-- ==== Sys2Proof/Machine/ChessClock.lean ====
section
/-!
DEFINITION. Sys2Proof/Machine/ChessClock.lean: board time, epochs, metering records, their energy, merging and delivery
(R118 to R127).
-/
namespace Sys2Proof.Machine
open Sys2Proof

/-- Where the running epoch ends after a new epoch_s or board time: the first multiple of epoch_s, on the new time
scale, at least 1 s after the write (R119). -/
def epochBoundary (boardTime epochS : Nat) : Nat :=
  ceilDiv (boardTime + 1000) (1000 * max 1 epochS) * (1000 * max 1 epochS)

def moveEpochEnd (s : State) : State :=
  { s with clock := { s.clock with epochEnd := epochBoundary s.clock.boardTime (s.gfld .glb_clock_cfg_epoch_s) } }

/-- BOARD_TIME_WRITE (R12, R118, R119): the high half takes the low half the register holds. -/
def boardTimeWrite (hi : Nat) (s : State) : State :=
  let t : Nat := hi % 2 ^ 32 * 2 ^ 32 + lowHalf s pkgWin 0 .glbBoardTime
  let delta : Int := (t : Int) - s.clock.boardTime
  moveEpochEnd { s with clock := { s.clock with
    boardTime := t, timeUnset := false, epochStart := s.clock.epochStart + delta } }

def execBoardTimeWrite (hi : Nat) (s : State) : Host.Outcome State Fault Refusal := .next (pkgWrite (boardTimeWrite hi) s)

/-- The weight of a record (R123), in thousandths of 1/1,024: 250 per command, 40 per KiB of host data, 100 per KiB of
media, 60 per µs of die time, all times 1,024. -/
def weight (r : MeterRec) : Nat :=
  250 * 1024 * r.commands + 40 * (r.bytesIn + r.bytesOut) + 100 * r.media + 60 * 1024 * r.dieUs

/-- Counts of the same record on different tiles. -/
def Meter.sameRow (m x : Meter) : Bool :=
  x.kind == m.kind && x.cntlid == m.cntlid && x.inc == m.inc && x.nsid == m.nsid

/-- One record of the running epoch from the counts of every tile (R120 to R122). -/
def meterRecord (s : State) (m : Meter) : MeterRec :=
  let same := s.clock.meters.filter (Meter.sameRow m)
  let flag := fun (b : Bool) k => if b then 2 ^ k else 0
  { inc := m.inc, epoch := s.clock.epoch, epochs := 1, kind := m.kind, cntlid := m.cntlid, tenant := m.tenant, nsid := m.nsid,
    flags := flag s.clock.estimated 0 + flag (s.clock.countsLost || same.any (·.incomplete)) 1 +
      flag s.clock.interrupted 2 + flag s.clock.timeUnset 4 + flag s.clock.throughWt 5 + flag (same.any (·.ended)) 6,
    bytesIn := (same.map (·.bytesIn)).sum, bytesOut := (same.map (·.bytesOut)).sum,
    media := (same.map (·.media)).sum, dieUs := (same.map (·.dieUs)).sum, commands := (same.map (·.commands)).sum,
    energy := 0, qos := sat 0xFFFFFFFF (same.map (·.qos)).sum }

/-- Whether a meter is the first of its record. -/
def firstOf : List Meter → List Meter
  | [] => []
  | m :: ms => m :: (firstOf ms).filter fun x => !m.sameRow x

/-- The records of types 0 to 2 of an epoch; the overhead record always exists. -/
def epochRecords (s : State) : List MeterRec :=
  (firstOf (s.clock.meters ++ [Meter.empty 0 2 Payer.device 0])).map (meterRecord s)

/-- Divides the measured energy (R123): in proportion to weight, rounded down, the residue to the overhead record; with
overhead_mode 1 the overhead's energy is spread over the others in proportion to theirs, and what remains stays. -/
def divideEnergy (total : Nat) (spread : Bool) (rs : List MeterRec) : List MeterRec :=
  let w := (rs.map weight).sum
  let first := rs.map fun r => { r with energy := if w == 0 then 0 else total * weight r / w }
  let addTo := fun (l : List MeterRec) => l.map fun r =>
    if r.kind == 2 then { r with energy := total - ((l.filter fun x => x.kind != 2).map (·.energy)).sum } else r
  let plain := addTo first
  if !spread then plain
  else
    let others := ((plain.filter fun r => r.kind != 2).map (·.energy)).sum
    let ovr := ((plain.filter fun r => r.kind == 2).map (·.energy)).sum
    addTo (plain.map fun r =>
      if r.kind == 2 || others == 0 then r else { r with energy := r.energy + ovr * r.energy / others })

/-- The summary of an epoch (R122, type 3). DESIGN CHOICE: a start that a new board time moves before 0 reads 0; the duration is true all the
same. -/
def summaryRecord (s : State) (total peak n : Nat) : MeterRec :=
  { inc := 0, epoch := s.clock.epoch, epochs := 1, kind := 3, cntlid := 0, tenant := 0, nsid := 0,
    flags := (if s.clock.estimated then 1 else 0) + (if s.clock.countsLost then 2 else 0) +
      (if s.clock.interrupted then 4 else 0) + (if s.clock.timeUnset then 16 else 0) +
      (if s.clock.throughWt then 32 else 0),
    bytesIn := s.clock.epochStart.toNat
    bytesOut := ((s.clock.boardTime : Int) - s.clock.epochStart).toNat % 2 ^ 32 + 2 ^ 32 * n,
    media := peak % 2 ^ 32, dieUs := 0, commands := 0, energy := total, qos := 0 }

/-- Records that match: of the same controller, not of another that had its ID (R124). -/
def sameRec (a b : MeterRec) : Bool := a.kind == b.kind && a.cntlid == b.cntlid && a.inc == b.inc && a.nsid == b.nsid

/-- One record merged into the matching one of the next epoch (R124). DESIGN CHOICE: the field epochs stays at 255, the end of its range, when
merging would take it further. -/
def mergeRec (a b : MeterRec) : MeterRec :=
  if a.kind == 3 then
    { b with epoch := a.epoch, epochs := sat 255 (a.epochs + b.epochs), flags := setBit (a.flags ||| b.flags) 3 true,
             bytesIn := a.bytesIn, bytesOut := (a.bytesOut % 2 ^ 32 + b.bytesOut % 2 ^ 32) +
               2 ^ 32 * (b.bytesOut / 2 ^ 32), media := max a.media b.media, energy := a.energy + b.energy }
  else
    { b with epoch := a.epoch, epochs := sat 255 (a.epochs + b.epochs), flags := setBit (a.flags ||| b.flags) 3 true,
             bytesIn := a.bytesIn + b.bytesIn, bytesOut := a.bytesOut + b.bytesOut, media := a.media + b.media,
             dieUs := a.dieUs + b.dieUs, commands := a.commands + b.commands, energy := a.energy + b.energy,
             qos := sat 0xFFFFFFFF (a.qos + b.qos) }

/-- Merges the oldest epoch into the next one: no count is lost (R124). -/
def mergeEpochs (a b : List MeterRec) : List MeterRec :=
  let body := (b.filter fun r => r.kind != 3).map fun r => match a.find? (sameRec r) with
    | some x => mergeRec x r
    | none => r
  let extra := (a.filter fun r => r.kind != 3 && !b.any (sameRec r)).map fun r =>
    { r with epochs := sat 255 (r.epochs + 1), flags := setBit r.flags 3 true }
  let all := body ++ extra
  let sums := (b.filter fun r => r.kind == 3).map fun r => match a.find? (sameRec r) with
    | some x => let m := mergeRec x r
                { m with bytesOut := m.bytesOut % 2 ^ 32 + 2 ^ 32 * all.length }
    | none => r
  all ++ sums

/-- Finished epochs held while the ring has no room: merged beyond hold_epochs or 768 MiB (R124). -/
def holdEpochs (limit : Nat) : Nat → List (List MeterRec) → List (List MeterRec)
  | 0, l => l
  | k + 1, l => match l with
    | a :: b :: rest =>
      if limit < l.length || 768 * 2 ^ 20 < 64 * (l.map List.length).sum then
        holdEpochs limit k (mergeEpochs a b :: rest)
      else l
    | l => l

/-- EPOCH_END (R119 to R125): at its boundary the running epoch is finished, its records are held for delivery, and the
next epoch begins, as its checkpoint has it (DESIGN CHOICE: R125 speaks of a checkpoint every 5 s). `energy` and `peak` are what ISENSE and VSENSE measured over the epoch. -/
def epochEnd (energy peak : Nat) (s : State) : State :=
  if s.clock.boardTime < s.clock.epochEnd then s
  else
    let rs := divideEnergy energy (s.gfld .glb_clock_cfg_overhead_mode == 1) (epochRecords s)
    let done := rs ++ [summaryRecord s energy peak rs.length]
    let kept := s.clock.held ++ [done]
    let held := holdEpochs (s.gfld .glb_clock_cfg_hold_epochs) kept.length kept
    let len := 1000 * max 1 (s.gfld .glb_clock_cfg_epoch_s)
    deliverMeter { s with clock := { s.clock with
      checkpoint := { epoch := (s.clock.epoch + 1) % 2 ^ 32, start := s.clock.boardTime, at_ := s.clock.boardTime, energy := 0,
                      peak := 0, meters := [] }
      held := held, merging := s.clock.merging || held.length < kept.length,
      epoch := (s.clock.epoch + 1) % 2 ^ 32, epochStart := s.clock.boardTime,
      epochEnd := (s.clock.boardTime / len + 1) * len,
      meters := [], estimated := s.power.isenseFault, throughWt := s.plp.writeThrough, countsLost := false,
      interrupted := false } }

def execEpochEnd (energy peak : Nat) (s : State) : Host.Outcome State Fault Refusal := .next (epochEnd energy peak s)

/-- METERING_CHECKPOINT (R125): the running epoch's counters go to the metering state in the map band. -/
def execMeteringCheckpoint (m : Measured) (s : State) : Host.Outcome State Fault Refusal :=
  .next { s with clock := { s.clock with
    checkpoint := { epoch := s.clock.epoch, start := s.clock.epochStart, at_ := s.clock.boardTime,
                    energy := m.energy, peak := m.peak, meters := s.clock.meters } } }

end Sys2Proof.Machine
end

▬▬▬

> [Goal of the exercise]: For this exercise, output exactly the lines above from the line with "open Sys2Proof" to the line with "register holds. -/", counting both, and leave out the rest.

> [Exercise answer]:
open Sys2Proof

/-- Where the running epoch ends after a new epoch_s or board time: the first multiple of epoch_s, on the new time
scale, at least 1 s after the write (R119). -/
def epochBoundary (boardTime epochS : Nat) : Nat :=
  ceilDiv (boardTime + 1000) (1000 * max 1 epochS) * (1000 * max 1 epochS)

def moveEpochEnd (s : State) : State :=
  { s with clock := { s.clock with epochEnd := epochBoundary s.clock.boardTime (s.gfld .glb_clock_cfg_epoch_s) } }

/-- BOARD_TIME_WRITE (R12, R118, R119): the high half takes the low half the register holds. -/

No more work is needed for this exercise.